De son côté, le Yémen a dénoncé les violences des milices houthistes à l’encontre des femmes, notamment les défenseuses des droits humains, parfois victimes d’enlèvements et de tortures.  La délégation a demandé comment lutter contre ces milices et les dissuader de recourir à de tels actes.  Le Royaume-Uni a demandé comment les organisations de la société civile peuvent être sensibilisées aux besoins de sécurité des défenseuses des droits humains, notant, comme l’Autriche, que lorsque les femmes participent aux efforts de paix, il y a plus de chance que ces derniers aboutissent.  Sur un plan plus national, la Côte d’Ivoire a insisté sur la nécessité d’adopter des lois qui prennent en compte l’action des femmes en termes de droits humains, à l’image de sa législation sur ce thème adoptée en 2014. 

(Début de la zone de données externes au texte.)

-- ==== Sys2Proof/Laws/State.lean ====
section
/-! SUPPORT. The fields that each shared operation leaves alone, one lemma for each operation, and what it puts in the fields it changes. No later
proof needs to unfold a record update. -/

namespace Sys2Proof.Machine

/-- A statement about every degree is one about each of the four. -/
theorem degree_all (p : Degree → Prop) : (∀ d, p d) ↔ p .d1 ∧ p .d2 ∧ p .d3 ∧ p .d4 :=
  ⟨fun h => ⟨h _, h _, h _, h _⟩, fun h d => by cases d; exacts [h.1, h.2.1, h.2.2.1, h.2.2.2]⟩

/-! ### What the plainest operations put in the field they change -/

@[simp] theorem request_port (r) (s : State) : (request r s).port = s.port ++ [r] := rfl
@[simp] theorem requestStatus_port (r) (s : State) :
    (requestStatus r s).port = if s.win.map.isSome then s.port ++ [r] else s.port := by unfold requestStatus; split <;> rfl
@[simp] theorem withdrawReqs_port (p) (s : State) : (withdrawReqs p s).port = s.port.filter (fun r => !p r) := rfl
@[simp] theorem fresh_bus (s : State) :
    (fresh s).bus = { s.bus with finished := [], ready := false, error := false } := rfl
@[simp] theorem storeWord_mem (a w) (s : State) : (storeWord a w s).mem = s.mem.storeWord a w := rfl
@[simp] theorem storeWord_rewrites (a w) (s : State) : (storeWord a w s).integ.rewrites = overtaken a s.integ.rewrites := rfl
@[simp] theorem setEngine_ramp (e g) (s : State) : (setEngine e g s).ramp = { s.ramp with engines := s.ramp.engines.set e g } := rfl
@[simp] theorem updateEntry_queue (r f) (s : State) :
    (updateEntry r f s).queue = s.queue.map (fun e => if e.no = r then f e else e) := rfl
@[simp] theorem touch_touched (r) (s : State) : (touch r s).touched = joinSet r s.touched := rfl
@[simp] theorem writeBatchState_shown (b) (s : State) : (writeBatchState b s).seqr.shown = b := by
  unfold writeBatchState requestStatus; split <;> rfl
@[simp] theorem enterState_st (st w) (s : State) : (enterState st w s).seqr.st = st := by
  unfold enterState writeBatchState requestStatus; split <;> rfl
@[simp] theorem respond_lastResp (q c r) (s : State) : (respond q c r s).seqr.lastResp = responseWord q c r := rfl
@[simp] theorem writeCounters_counters (c) (s : State) : (writeCounters c s).batch.counters = c := by
  unfold writeCounters requestStatus; split <;> rfl
@[simp] theorem setHoldOff_holdOff (d n) (s : State) : (setHoldOff d n s).light.holdOff = s.light.holdOff.set d n := rfl
@[simp] theorem powerTake_power (i) (s : State) : (powerTake i s).power = takeValue i.point i.slot i.value s.power := rfl

@[simp] theorem anchorMem_reread {s : State} {m : Memory} (h : s.start.anchorSeen = some m) : anchorMem s = m := by simp [anchorMem, h]
@[simp] theorem anchorMem_other {s : State} (h : s.start.anchorSeen = none) : anchorMem s = s.mem := by simp [anchorMem, h]
@[simp] theorem takeReread_anchorSeen (s : State) : (takeReread s).start.anchorSeen = some s.mem := rfl
@[simp] theorem readAnchor_anchorSeen (s : State) : (readAnchor s).1.start.anchorSeen = none := rfl

/-! ### Running and requests -/

@[simp] theorem fresh_leaves (s : State) :
    (fresh s).mem = s.mem ∧ (fresh s).win = s.win ∧ (fresh s).holds = s.holds ∧ (fresh s).prot = s.prot ∧ (fresh s).port =
      s.port ∧ (fresh s).seqr = s.seqr ∧ (fresh s).batch = s.batch ∧ (fresh s).touched = s.touched ∧ (fresh s).queue = s.queue
      ∧ (fresh s).profiles = s.profiles ∧ (fresh s).table = s.table ∧ (fresh s).ramp = s.ramp ∧ (fresh s).mon = s.mon ∧ (fresh
      s).power = s.power ∧ (fresh s).act = s.act ∧ (fresh s).light = s.light ∧ (fresh s).intr = s.intr ∧ (fresh s).integ =
      s.integ ∧ (fresh s).attn = s.attn ∧ (fresh s).start = s.start ∧ (fresh s).clock = s.clock ∧ (fresh s).pending =
      s.pending := by
  simp only [fresh]; (repeat' split) <;> simp
@[simp] theorem request_leaves (r) (s : State) :
    (request r s).mem = s.mem ∧ (request r s).bus = s.bus ∧ (request r s).win = s.win ∧ (request r s).holds = s.holds ∧
      (request r s).prot = s.prot ∧ (request r s).seqr = s.seqr ∧ (request r s).batch = s.batch ∧ (request r s).touched =
      s.touched ∧ (request r s).queue = s.queue ∧ (request r s).profiles = s.profiles ∧ (request r s).table = s.table ∧
      (request r s).ramp = s.ramp ∧ (request r s).mon = s.mon ∧ (request r s).power = s.power ∧ (request r s).act = s.act ∧
      (request r s).light = s.light ∧ (request r s).intr = s.intr ∧ (request r s).integ = s.integ ∧ (request r s).attn =
      s.attn ∧ (request r s).start = s.start ∧ (request r s).clock = s.clock ∧ (request r s).pending = s.pending := by
  simp only [request]; (repeat' split) <;> simp
@[simp] theorem requestStatus_leaves (r) (s : State) :
    (requestStatus r s).mem = s.mem ∧ (requestStatus r s).bus = s.bus ∧ (requestStatus r s).win = s.win ∧ (requestStatus r
      s).holds = s.holds ∧ (requestStatus r s).prot = s.prot ∧ (requestStatus r s).seqr = s.seqr ∧ (requestStatus r s).batch =
      s.batch ∧ (requestStatus r s).touched = s.touched ∧ (requestStatus r s).queue = s.queue ∧ (requestStatus r s).profiles =
      s.profiles ∧ (requestStatus r s).table = s.table ∧ (requestStatus r s).ramp = s.ramp ∧ (requestStatus r s).mon = s.mon ∧
      (requestStatus r s).power = s.power ∧ (requestStatus r s).act = s.act ∧ (requestStatus r s).light = s.light ∧
      (requestStatus r s).intr = s.intr ∧ (requestStatus r s).integ = s.integ ∧ (requestStatus r s).attn = s.attn ∧
      (requestStatus r s).start = s.start ∧ (requestStatus r s).clock = s.clock ∧ (requestStatus r s).pending = s.pending := by
  simp only [requestStatus]; (repeat' split) <;> simp
@[simp] theorem requestAttention_leaves (s : State) :
    (requestAttention s).mem = s.mem ∧ (requestAttention s).bus = s.bus ∧ (requestAttention s).win = s.win ∧
      (requestAttention s).holds = s.holds ∧ (requestAttention s).prot = s.prot ∧ (requestAttention s).seqr = s.seqr ∧
      (requestAttention s).batch = s.batch ∧ (requestAttention s).touched = s.touched ∧ (requestAttention s).queue = s.queue ∧
      (requestAttention s).profiles = s.profiles ∧ (requestAttention s).table = s.table ∧ (requestAttention s).ramp = s.ramp ∧
      (requestAttention s).mon = s.mon ∧ (requestAttention s).power = s.power ∧ (requestAttention s).act = s.act ∧
      (requestAttention s).light = s.light ∧ (requestAttention s).intr = s.intr ∧ (requestAttention s).integ = s.integ ∧
      (requestAttention s).attn = s.attn ∧ (requestAttention s).start = s.start ∧ (requestAttention s).clock = s.clock ∧
      (requestAttention s).pending = s.pending := by
  simp only [requestAttention]; (repeat' split) <;> simp
@[simp] theorem withdrawReqs_leaves (p) (s : State) :
    (withdrawReqs p s).mem = s.mem ∧ (withdrawReqs p s).bus = s.bus ∧ (withdrawReqs p s).win = s.win ∧ (withdrawReqs p
      s).holds = s.holds ∧ (withdrawReqs p s).prot = s.prot ∧ (withdrawReqs p s).seqr = s.seqr ∧ (withdrawReqs p s).batch =
      s.batch ∧ (withdrawReqs p s).touched = s.touched ∧ (withdrawReqs p s).queue = s.queue ∧ (withdrawReqs p s).profiles =
      s.profiles ∧ (withdrawReqs p s).table = s.table ∧ (withdrawReqs p s).ramp = s.ramp ∧ (withdrawReqs p s).mon = s.mon ∧
      (withdrawReqs p s).power = s.power ∧ (withdrawReqs p s).act = s.act ∧ (withdrawReqs p s).light = s.light ∧ (withdrawReqs
      p s).intr = s.intr ∧ (withdrawReqs p s).integ = s.integ ∧ (withdrawReqs p s).attn = s.attn ∧ (withdrawReqs p s).start =
      s.start ∧ (withdrawReqs p s).clock = s.clock ∧ (withdrawReqs p s).pending = s.pending := by
  simp only [withdrawReqs]; (repeat' split) <;> simp
@[simp] theorem raiseCause_leaves (c) (s : State) :
    (raiseCause c s).mem = s.mem ∧ (raiseCause c s).bus = s.bus ∧ (raiseCause c s).win = s.win ∧ (raiseCause c s).holds =
      s.holds ∧ (raiseCause c s).prot = s.prot ∧ (raiseCause c s).seqr = s.seqr ∧ (raiseCause c s).batch = s.batch ∧
      (raiseCause c s).touched = s.touched ∧ (raiseCause c s).queue = s.queue ∧ (raiseCause c s).profiles = s.profiles ∧
      (raiseCause c s).table = s.table ∧ (raiseCause c s).ramp = s.ramp ∧ (raiseCause c s).mon = s.mon ∧ (raiseCause c
      s).power = s.power ∧ (raiseCause c s).act = s.act ∧ (raiseCause c s).light = s.light ∧ (raiseCause c s).intr = s.intr ∧
      (raiseCause c s).integ = s.integ ∧ (raiseCause c s).start = s.start ∧ (raiseCause c s).clock = s.clock ∧ (raiseCause c
      s).pending = s.pending := by
  simp only [raiseCause]; (repeat' split) <;> simp
@[simp] theorem setEnables_leaves (e) (s : State) :
    (setEnables e s).mem = s.mem ∧ (setEnables e s).bus = s.bus ∧ (setEnables e s).win = s.win ∧ (setEnables e s).holds =
      s.holds ∧ (setEnables e s).prot = s.prot ∧ (setEnables e s).seqr = s.seqr ∧ (setEnables e s).batch = s.batch ∧
      (setEnables e s).touched = s.touched ∧ (setEnables e s).queue = s.queue ∧ (setEnables e s).profiles = s.profiles ∧
      (setEnables e s).table = s.table ∧ (setEnables e s).ramp = s.ramp ∧ (setEnables e s).mon = s.mon ∧ (setEnables e
      s).power = s.power ∧ (setEnables e s).act = s.act ∧ (setEnables e s).light = s.light ∧ (setEnables e s).intr = s.intr ∧
      (setEnables e s).integ = s.integ ∧ (setEnables e s).start = s.start ∧ (setEnables e s).clock = s.clock ∧ (setEnables e
      s).pending = s.pending := by
  simp only [setEnables]; (repeat' split) <;> simp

À son tour, la Géorgie a assuré qu’elle accorde une grande importance à l’engagement des femmes dans les processus de paix.  Elle a par ailleurs alerté sur la situation humanitaire et des droits humains dans les régions d’Abkhazie et de Tskhinvali occupées par la Russie.  Faisant état de graves violations des droits et des libertés fondamentales, elle a indiqué que les représentants de la société civile sont également victimes de discrimination ethnique.  Se référant aux principes du droit international, l’Allemagne a demandé à tous les États d’être à la hauteur de leur responsabilité fondamentale à l’égard des défenseuses des droits humains.  Le Chili a, lui, demandé de ne pas oublier les risques qui pèsent sur les familles des défenseuses des droits humains.  Quelles sont les pratiques optimales en matière de protection du noyau familial, étant donné que ce sont les femmes qui s’occupent généralement des enfants? a-t-il demandé. 

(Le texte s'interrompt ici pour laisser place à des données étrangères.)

-- ==== Sys2Proof/Tests/Slice0.lean ====
section
/-! SUPPORT. Tests: the ill-formed terms, the words of the table, one step of each command on a small state, and for each statement with
hypotheses a state and operands that meet them. -/

namespace Sys2Proof.Tests

open Sys2Proof.Machine

/-! ### Small states -/

/-- Staging, active, status and save pages 1 to 4; the anchor page is 0. -/
def pages : WindowMap := { staging := 1, active := 2, status := 3, save := 4 }

/-- Anchor fields. -/
def cfg : AnchorCfg :=
  { map := pages, budget := 2, fill := .const true, idler := .const 100, autoRestore := true, holdOff := 10, enables := 255, scrub := true }

/-- The part in IDLE with its pages installed. -/
def base : State :=
  { State.reset with
    win := { State.reset.win with map := some pages, cfg := some cfg }
    port := []
    seqr := { Sequencer.reset with st := .idle }
    start := { Startup.reset false with stage := .none } }

/-- The part in UNCONFIGURED, with a command watch. -/
def unconf : State :=
  { base with
    win := { State.reset.win with watch := some 0x3000 }
    seqr := { Sequencer.reset with st := .unconfigured } }

/-- The part in another sequencer state. -/
def inState (st : SeqState) : State := { base with seqr := { base.seqr with st := st } }

/-- A batch in a sequencer state. -/
def inBatch (st : SeqState) (work : BatchWork) : State :=
  { inState st with batch := { Batch.reset with present := true, seq := 7, phase := 1, work := work } }

/-- That batch with its end state asked for. -/
def endingIn (st : SeqState) : State :=
  { inBatch st .none with batch := { (inBatch st .none).batch with ending := true } }

/-- One request at the arbiter. -/
def granting (r : PortReq) : State := { base with port := [r] }

/-- A word with a syndrome. -/
def damaged (a : Nat) (y : BitVec 8) (s : State) : State := { s with mem := { s.mem with syn := [(a, y)] } }

/-- A depth of interruption, with empty images. -/
def atDepth (n : Nat) (s : State) : State :=
  { s with intr := { s.intr with depth := n, images := List.replicate n (List.replicate 16 0) } }

/-- A degree's light state. -/
def lightIn (l : LightState) (s : State) : State := { s with light := { s.light with state := .const l } }

/-- RESET_N asserted. -/
def asleep : State := { base with start := { base.start with inReset := true } }

/-- Host fields of a connection from D1 to D2 in slot 0. -/
def conn : HostFields := { slot := 0, src := .deg .d1, dst := .deg .d2, target := -100, profile := 0, permit := true, tag := 0 }

/-- A profile. -/
def prof : Profile := { Profile.none with valid := true, start := 150, up := 10, down := 20, load := 5, tol := 10, maxAdj := 3 }

/-- A path of record 3 held by engine 0, at 10.0 dB. -/
def path : Path := { Path.reserved 0 3 .new conn with st := .ramping, route := .source, att := .db 100, engine := some 0 }

/-- Whom engine 0 serves. -/
def owner : EngOwner := { pid := 0, no := 3, restore := false }

/-- Engine 0 held. -/
def held : Engine :=
  { Engine.free with st := .stepping, owner := some owner, kind := .rampUp, prof := prof, target := -100, dir := .falling, load := 5, count := 0 }

/-- The part with the path and engine 0 as given. -/
def withEngine (g : Engine) : State :=
  { base with
    table := { ConnTable.reset with paths := [path], nextPid := 1 }
    ramp := { RampBank.reset with engines := RampBank.reset.engines.set 0 g } }

/-- A transaction in progress. -/
def inTxn (c : ActCmd) (attempt : Nat) (s : State) : State :=
  { s with act := { s.act with txn := some { cmd := c, attempt := attempt, sendLeft := 0, timer := 200 } } }

/-- That transaction with its reply timer run out. -/
def timedOut (c : ActCmd) (attempt : Nat) (s : State) : State :=
  { s with act := { s.act with txn := some { cmd := c, attempt := attempt, sendLeft := 0, timer := 0 } } }

/-- The part in IDLE with its scrubber's pacing timer run out. -/
def paced : State := { base with integ := { base.integ with scrub := { base.integ.scrub with started := true, timer := 0 } } }

/-- An anchor read that has given words 0 to 3, with its last burst granted next. -/
def anchorNext (why : AnchorWhy) (s : State) : State :=
  { s with port := [.anchor why]
           start := { s.start with readPart := (burstWords s.mem 0 4).map (fun w => (w, false)) } }

/-- A save write of a pop waits at the arbiter, whose completion the Interruption Unit waits for. -/
def saveWaits (s : State) : State := { s with port := [.popHeader 0] }

/-- Record 3's entry in the Transition Queue. -/
def entry : Entry :=
  { no := 3, kind := .add, oldP := none, newP := some 0, chain := [.connect, .rampUp, .verify], half := .new, st := .begun, fail := none
    void := none, reversing := false }

/-- A batch that runs with entries and paths as given, on a LIT source. -/
def running (st : SeqState) (q : List Entry) (ps : List Path) : State :=
  { lightIn .lit (inBatch st .run) with queue := q, table := { ConnTable.reset with paths := ps, nextPid := 9 } }

/-- A command of one slot at M2. -/
def frame (k : FrameKind) (q : Requester) : ActCmd :=
  { module := .deg .d2, kind := k, start := 0, count := 1, vals := [{ input := .deg .d1, att := .db 100 }], built := true, req := q }

/-- A reply of M2. -/
def reply : ReplyHead := { module := .deg .d2, checksumOk := true }

/-- The engine's ATTEN. -/
def atten : ActCmd := frame .atten (.engine 0 0 owner)

/-- A SAMPLE of D2's slot 0. -/
def sampleOf (q : BitVec 8) : SampleFrame :=
  { whole := true, checksumOk := true, kindOk := true, seq := q, point := some (.deg .d2), slot := 0, power := -105, below := false }

/-- That sample in the Intake Queue. -/
def taken (q : BitVec 8) : IntakeEntry := { seq := q, point := .deg .d2, slot := 0, power := -105, below := false, overwritten := false }

/-- An outstanding request of engine 0. -/
def asked (q : BitVec 8) : OutReq := { seq := q, point := .deg .d2, slot := 0, asker := some { engine := 0, grant := 0 } }

/-- A request on the send list. -/
def toSend : SendReq := { asker := { engine := 0, grant := 0 }, point := .deg .d2, slot := 0 }

/-- A full-word beat, the last of its cycle. -/
def beat (w : Word) : BeatData := { data := w, be := 15, last := true }

/-- A command beat with sequence 9. -/
def cmd : CommandBeat := { seq := 9, spare := 0, be := 15, last := true }

/-- The words of a valid anchor record. -/
def anchorWords : List Word := [0x4C583234, 1, 0x00010002, 0x00030004, 0x0A000002, 0, 0xFF]

/-- Memory with that anchor record. -/
def withAnchor (s : State) : State := storeBurst 0 anchorWords s

/-- The state a command leaves. -/
def after (c : Instr) (s : State) : State :=
  match exec c s with
  | .next t => t
  | _ => s

/-! ### Well-formedness and words -/

theorem test_reset_cut_in_range : WellFormed (.reset 4) = true := by decide
theorem test_reset_cut_out_of_range : WellFormed (.reset 5) = false := by decide
theorem test_unknown_code : WellFormed (.unknownCommand 9 cmd) = true := by decide
theorem test_unknown_code_is_known : WellFormed (.unknownCommand 1 cmd) = false := by decide
theorem test_no_word_spells_a_command : ∀ n w, decodeTableWord n w = none ∧ base.withFetchWord n w = base := by
  intro n w; exact ⟨rfl, rfl⟩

Après s’être alarmé de la situation des otages détenus dans la bande de Gaza, Israël a voulu savoir quelles mesures doivent être prises quand un environnement hostile est instillé par une organisation terroriste comme le Hamas. La délégation a fait mention d’une militante israélienne des droits humains portée disparue depuis le 7 octobre à 11 heures.  Pour sa part, l’Inde a garanti que sa Constitution protège les droits des défenseuses des droits humains et ne tolère aucune attaque contre elles et leur famille. Elle a toutefois précisé que leurs activités doivent respecter la loi.  La délégation s’en est ensuite prise au pays qui « ne cesse de proférer des calomnies » à son sujet.  En réponse, le Pakistan a déploré que, dans les zones occupées par l’Inde, les défenseuses des droits humains soient soumises à la torture et à d’autres traitements dégradants.  Quels mécanismes sont disponibles pour soutenir les défenseuses des droits humains en situation d’occupation et comment peut-on les aider pour qu’elles continuent leur travail? s’est-il enquis. 

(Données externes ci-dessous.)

theorem pulseLevels_add (m n : Nat) : pulseLevels (m + n) = pulseLevels m ++ pulseLevels n := by
  rw [pulseLevels, List.replicate_add, List.flatten_append, pulseLevels, pulseLevels]

theorem clkWrites_sendEvents (v : Byte) : (sendEvents v).filterMap clkWrite = pulseLevels 8 := rfl

theorem clkWrites_recvEvents (l : Nat → Level) : (recvEvents l).filterMap clkWrite = pulseLevels 8 := rfl

theorem clkWrites_closeEvents : closeEvents.filterMap clkWrite = [] := rfl

theorem clkWrites_sends (data : List Byte) :
    (data.flatMap sendEvents).filterMap clkWrite = pulseLevels (8 * data.length) := by
  induction data with
  | nil => rfl
  | cons d data ih =>
    rw [List.flatMap_cons, List.filterMap_append, clkWrites_sendEvents, ih, ← pulseLevels_add, List.length_cons,
      Nat.mul_succ, Nat.add_comm]

theorem clkWrites_recvsEvents (l : Nat → Level) (n : Nat) :
    (recvsEvents l n).filterMap clkWrite = pulseLevels (8 * n) := by
  induction n generalizing l with
  | zero => rfl
  | succ n ih =>
    rw [recvsEvents_succ, List.filterMap_append, clkWrites_recvEvents, ih, ← pulseLevels_add, Nat.mul_succ, Nat.add_comm]

/-- The levels a command other than PSB and PSE writes to CLK: eight pulses for every byte, and no more (rule R164). -/
theorem clkWrites_commandEvents {i : Instr} (hpsb : i ≠ .psb) (hpse : i ≠ .pse) (l : Nat → Level) :
    (commandEvents l i).filterMap clkWrite = pulseLevels (8 * wireBytes i) := by
  cases i with
  | psb => exact absurd rfl hpsb
  | pse => exact absurd rfl hpse
  | ceb | cee | send | recv => rfl
  | xfw a data =>
    rw [commandEvents, xfwEvents, List.filterMap_cons_none rfl, List.filterMap_append, List.filterMap_append,
      clkWrites_sendEvents, clkWrites_sends, clkWrites_closeEvents, List.append_nil, ← pulseLevels_add, wireBytes,
      Nat.mul_succ, Nat.add_comm]
  | xfr a n =>
    rw [commandEvents, xfrEvents, List.filterMap_cons_none rfl, List.filterMap_append, List.filterMap_append,
      List.filterMap_cons_none rfl, clkWrites_sendEvents, clkWrites_recvsEvents, clkWrites_closeEvents,
      List.append_nil, ← pulseLevels_add, wireBytes, Nat.mul_succ, Nat.add_comm]

/-- Settles O41: a command that completes appends its events, and those of PSB and PSE write CLK Low once. -/
theorem pulseCountLaw : Obligations.PulseCountLaw := by
  intro i s t h
  obtain ⟨-, -, rfl⟩ := completes_iff.mp h
  rw [newEvents_effect]
  refine ⟨fun hpsb hpse => clkWrites_commandEvents hpsb hpse _, ?_⟩
  rintro (rfl | rfl) <;> rfl

/-! ## The common shape -/

/-- Settles O42: both lists are given by their groups, with the bits sent and the levels drawn. -/
theorem sendRecvSameShape : Obligations.SendRecvSameShape := by
  intro v s t s' t' hsend hrecv
  obtain ⟨-, -, rfl⟩ := completes_iff.mp hsend
  obtain ⟨-, -, rfl⟩ := completes_iff.mp hrecv
  simp only [newEvents_effect, commandEvents]
  exact ⟨⟨byteLevels v, length_byteLevels v, sendEvents_eq_groups v⟩,
    ⟨(List.range 8).map (drawAt s'), rfl, recvEvents_eq_groups _⟩,
    length_sendEvents v, length_recvEvents _, length_filter_notDelay_sendEvents v, length_filter_notDelay_recvEvents _,
    (clkWrites_sendEvents v).trans (clkWrites_recvEvents _).symm⟩

/-! ## Sampling at a clock edge -/

theorem sampledAt_append (edge : Level) (p : Pins) (es fs : List Event) :
    sampledAt edge p (es ++ fs) = sampledAt edge p es ++ sampledAt edge (replay p es) fs := by
  induction es generalizing p with
  | nil => rfl
  | cons e es ih =>
    rw [List.cons_append, sampledAt, sampledAt, ih, replay_cons]
    split <;> rfl

theorem sampledAt_cons_of_clkWrite_none {e : Event} (he : clkWrite e = none) (edge : Level) (p : Pins)
    (es : List Event) : sampledAt edge p (e :: es) = sampledAt edge (applyEvent p e) es := by
  simp [sampledAt, he]

/-- One group holds its level on DIO at both edges of its pulse, and keeps DIO driven and CE High. -/
theorem sampledAt_writeGroup {p : Pins} (hd : p.dirDio = .known .output) (hc : p.latCe = .known .high)
    (edge l : Level) : sampledAt edge p (.wr .dio l :: pulseEvents) = [.known l] := by
  cases edge <;> simp [pulseEvents, sampledAt, clkWrite, applyEvent, setLat, hd, hc]

theorem sampledAt_writeGroups {p : Pins} (hd : p.dirDio = .known .output) (hc : p.latCe = .known .high)
    (edge : Level) (ls : List Level) :
    sampledAt edge p (ls.flatMap fun l => .wr .dio l :: pulseEvents) = ls.map .known := by
  induction ls generalizing p with
  | nil => rfl
  | cons l ls ih =>
    have hrest := ih (p := replay p (.wr .dio l :: pulseEvents)) hd hc
    rw [List.flatMap_cons, sampledAt_append, sampledAt_writeGroup hd hc, hrest]
    rfl

/-- With CE High the bits of a byte sent are what a peripheral samples at either edge (rule R165). -/
theorem sampledAt_sendEvents {p : Pins} (hc : p.latCe = .known .high) (edge : Level) (v : Byte) :
    sampledAt edge p (sendEvents v) = (byteLevels v).map .known := by
  rw [sendEvents_eq_groups, sampledAt_cons_of_clkWrite_none rfl]
  exact sampledAt_writeGroups (p := setDir p .dio (.known .output)) rfl hc edge _

/-- Settles O44: SEND turns DIO to Output before its first group and never writes CE. -/
theorem sendIsSampledAtBothEdges : Obligations.SendIsSampledAtBothEdges := by
  intro v s t hc h edge
  obtain ⟨-, -, rfl⟩ := completes_iff.mp h
  rw [newEvents_effect, commandEvents, sampledAt_sendEvents hc, byteLevels, List.map_map]
  rfl

end Sys2Proof.Machine
end

section
/-! Proofs of the statements of spec/43_transactions.md: XFW and XFR, what a write session puts on the wire, and both
against their primitive sequences.

A list of commands inside one pin session does what one command does: it appends events, moves `cidx`, ends in a phase
and receives bytes (`span`). Two spans in a row are one (`span_span`), so a transaction and its primitive sequence are
two spans from the same state (`exec_xfw_eq_span`, `runAll_writeSession`; `exec_xfr_eq_span`, `runAll_readSession`), and
they differ where their events and words do. -/

namespace Sys2Proof.Machine

open Sys2Proof.Safety

/-! ## Spans of commands -/

/-- The state after commands of `k` words in all, none of them PSB or PSE, that append the events `es`, receive `n`
bytes and end in the phase `p`. -/
def span (es : List Event) (k : Nat) (p : Phase) (n : Nat) (s : State) : State :=
  { withEvents es s with
    cidx := s.cidx + k
    ses := p
    acc := (bytesOf (drawAt s) n).getLastD s.acc
    rx := s.rx ++ bytesOf (drawAt s) n
    draws := s.draws.drop (8 * n)
    drawCount := s.drawCount + 8 * n }

theorem span_cidx (es : List Event) (k : Nat) (p : Phase) (n : Nat) (s : State) :
    (span es k p n s).cidx = s.cidx + k := rfl

theorem span_ses (es : List Event) (k : Nat) (p : Phase) (n : Nat) (s : State) :
    (span es k p n s).ses = p := rfl

theorem span_faultCode (es : List Event) (k : Nat) (p : Phase) (n : Nat) (s : State) :
    (span es k p n s).faultCode = s.faultCode := rfl

/-- Spans that leave the same pins differ in the trace and `cidx` only. -/
theorem span_eq_of_replay_eq {es fs : List Event} {s : State} (h : replay s.pins es = replay s.pins fs) (j k : Nat)
    (p : Phase) (n : Nat) :
    span es j p n s = { span fs k p n s with trace := s.trace ++ es, cidx := s.cidx + j } := by
  rw [span, withEvents, h]
  rfl

/-- A command other than PSB and PSE is a span of its own. -/
theorem effect_eq_span {i : Instr} {s : State} (h : psActiveAfter i s.psActive = s.psActive) :
    effect i s = span (commandEvents (drawAt s) i) i.words (phaseAfter i s.ses) (receivedBytes i) s := by
  rw [effect, h]
  rfl

theorem effect_ceb (s : State) : effect .ceb s = span [.wr .ce .high] 1 .openEmpty 0 s :=
  effect_eq_span (i := .ceb) (s := s) rfl

theorem effect_cee (s : State) : effect .cee s = span closeEvents 1 .closed 0 s :=
  effect_eq_span (i := .cee) (s := s) rfl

À la suite de l’Irlande, qui a demandé comment atténuer les risques qui pèsent sur les défenseuses des droits humains, la Colombie a rappelé la nécessité d’avoir des mesures différenciées qui répondent aux questions de genre, notamment pour les groupes les plus vulnérables qui subissent la stigmatisation.  La Fédération de Russie a, quant à elle, jugé que les accusations partiales portées contre elle sont basées sur des sources ne reflétant pas la réalité. Elle a également regretté que le rapport de Mme Lawlor ne souligne pas la situation déplorable des droits humains en Ukraine.  Après le début de l’opération militaire spéciale, le régime de Kiev s’est employé à « purger » l’espace public et politique des opinions alternatives, a-t-elle argué, accusant en outre les services spéciaux ukrainiens d’enlever des journalistes, des militants de la société civile et des personnalités publiques, y compris des femmes. 

La République islamique d’Iran a, pour sa part, souhaité que les titulaires de mandat de l’ONU utilisent des sources fiables, ajoutant que ce qui est dit dans le rapport sur la situation des femmes en Iran est faux.  Les États-Unis ont ensuite réaffirmé le droit d’Israël à se défendre, accusant le Hamas d’être un groupe terroriste.  Ils ont d’autre part dénoncé les peines de prison infligées à cinq membres d’une ONG ainsi que les persécutions faites à des militantes des droits humains en Chine.  Fustigeant l’attitude des États-Unis consistant à utiliser cette tribune pour l’attaquer, la Chine a indiqué que les défenseuses des droits humains évoquées par la délégation américaine « violent le droit chinois » et seront traduites en justice.  Elle a par ailleurs invité la Rapporteuse à être impartiale.  Enfin, le Brésil a appelé la communauté internationale à prendre des mesures concrètes pour protéger les défenseuses des droits humains, particulièrement contre l’intimidation. 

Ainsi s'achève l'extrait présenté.